Predisposition to Cushing's disease
The average age at which a dog is diagnosed with Cushing's disease is 10 years. According to a study published in Open Vet Journal, there is evidence to suggest female pets are more prone to the disease than males; however, that is disputed among veterinarians. Spayed or neutered pets might be slightly more at risk.
Some breeds seem to be predisposed, though this too is open for debate. Breeds that might have a predisposition for developing Cushing's disease are the poodle, beagle, Boston terrier, boxer, dachshund, German shepherd, golden retriever, Labrador, and various terriers.
Cause of Cushing's disease in dogs
There are many causes of Cushing's disease in dogs, though all relate to the body's overproduction of cortisol. Cortisol is produced and stored by the adrenal glands, which are on top of the kidneys. Most cases of Cushing's disease in dogs are caused by a small benign tumor on the pituitary gland.
The presence of this tumor leads to the overproduction of specific hormones within the body and this leads to overproduction of cortisol. The adrenal glands work overtime to keep up with the excess cortisol.

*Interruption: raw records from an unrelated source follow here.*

/-- Try to issue the stream's next segment, or to move past a block or an entry (R179 to R184, R188, R192). -/
def State.streamStep (s : State) (c k : Nat) : StreamStep :=
  match (s.core c).stream k with
  | none => .stop
  | some st =>
    if !st.running || st.halted.isSome || st.failed.isSome || (s.core c).fenced then .stop
    else
      match st.entries[st.entry]? with
      | none => .stop
      | some e =>
        let nextBlock := fun (s : State) => s.modStream c k fun y =>
          { y with block := y.block + 1, off := 0, position := y.position + (e.len - st.off) }
        if (e.kind = 2 ∨ e.kind = 3) ∧ st.idx.isNone then .next (s.readIndex c k st e)
        else if st.blocks e ≤ st.block then
          .next (s.modStream c k fun y => { y with entry := y.entry + 1, block := 0, off := 0, idx := none })
        else
          let (so, d0) := st.block_ e
          let mapBit := so / max e.len 1
          let mapAddr := st.mapBase.getD 0 % 2 ^ 48 + 4 * (mapBit / 32)
          let mw := (s.peekWords mapAddr 1).headD ⟨0, false⟩
          let x := (st.idx.getD []).getD st.block 0
          let rows := if e.kind = 2 then st.srcRows else st.dstRows
          if e.kind = 4 ∧ st.off = 0 ∧ mw.poison then
            .next ((s.noteWords (unitOfAddr mapAddr) (islandOfAddr mapAddr) mapAddr 1 (s.coreCtx c)).failStream c k St.streamIndexPoisoned [mapAddr])
          else if e.kind = 4 ∧ st.off = 0 ∧ !bitOf mw.bits.toNat (mapBit % 32) then .next (nextBlock (s.count48 (.str c) 0x30 1))
          else if (e.kind = 2 ∨ e.kind = 3) ∧ (2 ^ 31 ≤ x ∨ rows ≤ x) then .next (s.indexRange c k st 1 st.block)
          else
            let src := st.srcBase + so + st.off
            let dst := st.dstBase + d0 + st.off
            let n := st.segLen e src dst
            match (s.core c).freeTag with
            | none => .stop
            | some tag =>
              if st.tagCnt ≤ st.segs.length then .stop
              else
                let fails := fun (s : State) (f : Nat) (a : Nat) => StreamStep.next ((s.refusedRec c strSub f a).failStream c k f [])
                match s.place c (StreamCtx.owner s st) st.srcTier false src n with
                | (.fault p, s1) => .next (s1.haltStream c k p st)
                | (.fails f, s1) => fails s1 f src
                | (ps, s1) =>
                  match s1.place c (StreamCtx.owner s st) st.dstTier true dst n with
                  | (.fault p, s2) => .next (s2.haltStream c k p st)
                  | (.fails f, s2) => fails s2 f dst
                  | (pd, s2) =>
                    let s3 := s2.issueSegment c k tag st ps pd src n
                    if st.off + n = e.len then .next (s3.modStream c k fun y => { y with block := y.block + 1, off := 0, position := y.position + n })
                    else .next (s3.modStream c k fun y => { y with off := y.off + n, position := y.position + n })

/-- Issue every segment that a stream can issue now, at most `fuel` steps. -/
def State.pumpStream (c k : Nat) : Nat → State → State
  | 0, s => s
  | fuel + 1, s =>
    match s.streamStep c k with
    | .stop => s
    | .next s1 => State.pumpStream c k fuel s1

/-- Steps that the issue of a stream can take at once: its entries and blocks, and a segment for each tag. -/
def StreamCtx.fuel (st : StreamCtx) : Nat := (st.entries.map fun e => e.count + 3).sum + 300

/-- Issue what a stream can issue, and end it when it is over. -/
def State.runStream (s : State) (c k : Nat) : State :=
  match (s.core c).stream k with
  | none => s
  | some st => (State.pumpStream c k st.fuel s).endIfOver c k

/-- The fields of a STREAM record (R175). -/
structure StreamRec where
  persist : Bool
  srcT : Nat
  dstT : Nat
  idxT : Nat
  mapT : Nat
  doneBar : Nat
  stepLoop : Nat
  tagCnt : Nat
  blOff : Nat
  srcStep : Nat
  dstStep : Nat

/-- The STREAM record of an operation, if it is one. -/
def OpRec.stream? (o : OpRec) : Option StreamRec :=
  match o.body with
  | .stream p st dt it mt db sl tc bl ss ds => some ⟨p, st, dt, it, mt, db, sl, tc, bl, ss, ds⟩
  | _ => none

/-- The index of the loop that scales the steps (R175). -/
def OpCtx.stepIdx (o : OpCtx) (stepLoop : Nat) : Nat :=
  if stepLoop = 0 then 0 else ((o.run.prog.loops[stepLoop - 1]?).map fun l => o.at_.2.get l.kind).getD 0

/-- Arm a stream (R175, R195): bases anew and position zero. -/
def State.armed (s : State) (c u t : Nat) (o : OpCtx) (q : StreamRec) (entries : List BlEntry) : StreamCtx :=
  let j := o.stepIdx q.stepLoop
  { thread := t, unit := u, slot := o.slot, prog := o.run.index, op := o.at_.1, persist := q.persist, running := true
    doneBar := q.doneBar, tagCnt := q.tagCnt, srcTier := (o.tensor q.srcT).tier, dstTier := (o.tensor q.dstT).tier
    srcBase := o.base s c q.srcT + q.srcStep * j, dstBase := o.base s c q.dstT + q.dstStep * j
    idxBase := if q.idxT = 0x3F then none else some (o.base s c q.idxT + o.at_.2.g * (o.tensor q.idxT).rowStride)
    mapBase := if q.mapT = 0x3F then none else some (o.base s c q.mapT)
    srcRows := (o.tensor q.srcT).rows, dstRows := (o.tensor q.dstT).rows, entries := entries, entry := 0, block := 0, off := 0
    position := 0, idx := none, segs := [], halted := none, haltAge := 0, failed := none }

/-- The persistent stream that a record armed before in the same command context (R195). -/
def CoreState.kept (x : CoreState) (o : OpCtx) : Option (Nat × StreamCtx) :=
  x.streams.find? fun e => e.2.persist && e.2.slot == o.slot && e.2.prog == o.run.index && e.2.op == o.at_.1

/-- Issue a STREAM (R175, R176, R195). -/
def State.issueStream (s : State) (c u t : Nat) : State :=
  match s.nextOp c u t with
  | none => s
  | some o =>
    match o.rcd.stream? with
    | none => s
    | some q =>
      let x := s.core c
      let start := fun (k : Nat) (es : List BlEntry) =>
        (((s.modCore c fun y => y.setStream k (s.armed c u t o q es)).advance c u t).openOp c u).runStream c k
      match if q.persist then x.kept o else none with
      | some (k, st) => if st.running then s.register c t 2 k 0 false false u else start k st.entries
      | none =>
        match x.freeStream with
        | none => s.register c t 2 0x3F 0 false false u
        | some k => start k (s.blockList o.run.blBase q.blOff)

/-- A STREAM record. -/
def execStream (core : Fin 48) (unit : Fin 8) (thread : Fin 16) (s : State) : Host.Outcome State Fault Refusal :=
  settled (s.issueStream core unit thread)

/-! ### Completion of segments -/

/-- A segment of a stream is over: its tag is free, and the stream goes on, or fails with a status (R187, R188). -/
def State.closeSegment (s : State) (c k : Nat) (g : Segment) (status : Nat) : State :=
  let s1 := s.modStream c k fun y => { y with segs := y.segs.filter (·.tag != g.tag) }
  let s2 := if status = St.ok then (s1.count48 (.str c) 0x20 (4 * g.n)).count48 (.str c) 0x28 1 else s1.failStream c k status []
  s2.runStream c k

In some cases, Cushing's disease is caused by the overuse of steroids for conditions such as allergies.
Symptoms of Cushing's disease in dogs
A dog with Cushing's disease will develop symptoms gradually. They will include weight gain, hair loss, and urination in inappropriate places. Other symptoms include increased water consumption, increased urination, increased appetite, pot-belly, weight gain, loss of muscle mass, exercise intolerance, excess panting, and baldness. The disease can also cause diabetes, pancreatitis, and seizures.
Diagnosis of canine Cushing's disease
If Cushing's disease is suspected, the veterinarian will likely begin by doing blood work. Elevated liver enzymes, cholesterol, blood glucose, and white blood cells will indicate Cushing's disease. Urinalysis, X-rays, and ultrasound might also be used in reaching a diagnosis. The doctor will likely do a urine cortisol/creatinine ratio test as well as other diagnostic testing.
Treatments for Cushing's disease
Treatment depends upon the type of Cushing's disease the dog has been diagnosed with. Because the condition occurs in elderly pets, sometimes the decision is made to give no treatment except that which will make the pet more comfortable. In other cases, surgery, radiation, or chemotherapy can be used. Medications such as lysodren, trilostane, ketaconazole, L-deprenyl, anipryl, or vetoryl might also be prescribed.
Prognosis of Cushing's disease in dogs
If not treated, Cushing's disease will progress, causing various other illnesses. Too much cortisol leads to a weakened immune system and leaves the body vulnerable to disease and infection. These will eventually prove fatal to the dog who is not treated or lead to the dog's euthanasia.
However, with treatment, dogs generally recover within four to six months and can remain healthy for years. Because most dogs diagnosed with Cushing's disease are elderly, they are able to live out their normal life span and usually die of something unrelated to the condition.